> [Your objective]
Print this span of the material below exactly: the line with "u = .next t := by", the line with "refused r =>", and every line between them, but nothing else.

> [Data to use]
--- START ---

-- ==== Sys2Proof/Laws/Run.lean ====
section
/-! SUPPORT. Runs of several steps: how one unfolds, how two compose. -/

namespace Sys2Proof.Machine

/-- No step. -/
theorem runSteps_zero (s : State) : runSteps 0 s = .next s := rfl

/-- A run whose first step goes on. -/
theorem runSteps_next {s t : State} (k : Nat) (h : step s = .next t) : runSteps (k + 1) s = runSteps k t := by
  have hc : core.step s = .next t := h
  simp only [runSteps, Host.Core.run]
  rw [hc]

/-- What the first step of a run that goes on answered. -/
theorem runSteps_succ_inv {s t : State} {k : Nat} (h : runSteps (k + 1) s = .next t) :
    ∃ u, step s = .next u ∧ runSteps k u = .next t := by
  cases hs : step s with
  | next u => exact ⟨u, rfl, (runSteps_next k hs).symm.trans h⟩
  | fault r =>
    have hc : core.step s = .fault r := hs
    simp only [runSteps, Host.Core.run] at h
    rw [hc] at h
    cases h
  | refused r =>
    have hc : core.step s = .refused r := hs
    simp only [runSteps, Host.Core.run] at h
    rw [hc] at h
    cases h

/-- Two runs, one after the other. -/
theorem runSteps_add {s t : State} (j k : Nat) (h : runSteps j s = .next t) :
    runSteps (j + k) s = runSteps k t := by
  induction j generalizing s with
  | zero =>
    cases h
    rw [Nat.zero_add]
  | succ j ih =>
    obtain ⟨u, hu, hr⟩ := runSteps_succ_inv h
    rw [Nat.add_right_comm, runSteps_next _ hu]
    exact ih hr

end Sys2Proof.Machine
end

--- END ---

> [Your response]
    ∃ u, step s = .next u ∧ runSteps k u = .next t := by
  cases hs : step s with
  | next u => exact ⟨u, rfl, (runSteps_next k hs).symm.trans h⟩
  | fault r =>
    have hc : core.step s = .fault r := hs
    simp only [runSteps, Host.Core.run] at h
    rw [hc] at h
    cases h
  | refused r =>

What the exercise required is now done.